Stored records:
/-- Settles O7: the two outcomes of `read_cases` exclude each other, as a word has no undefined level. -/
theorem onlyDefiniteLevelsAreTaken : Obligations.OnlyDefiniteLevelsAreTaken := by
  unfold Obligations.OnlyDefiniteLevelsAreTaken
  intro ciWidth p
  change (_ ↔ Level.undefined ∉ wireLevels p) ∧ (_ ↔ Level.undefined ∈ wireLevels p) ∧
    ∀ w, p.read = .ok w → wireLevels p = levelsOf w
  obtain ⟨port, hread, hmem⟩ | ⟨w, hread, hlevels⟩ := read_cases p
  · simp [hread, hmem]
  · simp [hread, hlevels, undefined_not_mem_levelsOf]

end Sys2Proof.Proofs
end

---

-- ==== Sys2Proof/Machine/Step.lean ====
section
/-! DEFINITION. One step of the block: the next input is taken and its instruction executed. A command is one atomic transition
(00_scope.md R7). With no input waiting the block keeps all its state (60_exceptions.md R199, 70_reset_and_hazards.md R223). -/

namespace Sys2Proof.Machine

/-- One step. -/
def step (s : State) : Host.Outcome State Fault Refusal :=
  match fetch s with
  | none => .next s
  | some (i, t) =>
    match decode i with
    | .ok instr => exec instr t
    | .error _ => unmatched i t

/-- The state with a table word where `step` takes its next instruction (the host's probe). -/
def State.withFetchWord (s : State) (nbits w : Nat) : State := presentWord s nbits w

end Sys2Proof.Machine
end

◆ **What to do**
Could you say how many lines of the entries contain the string "hread"? Only the number should be given.

◆ **Exercise solution**
3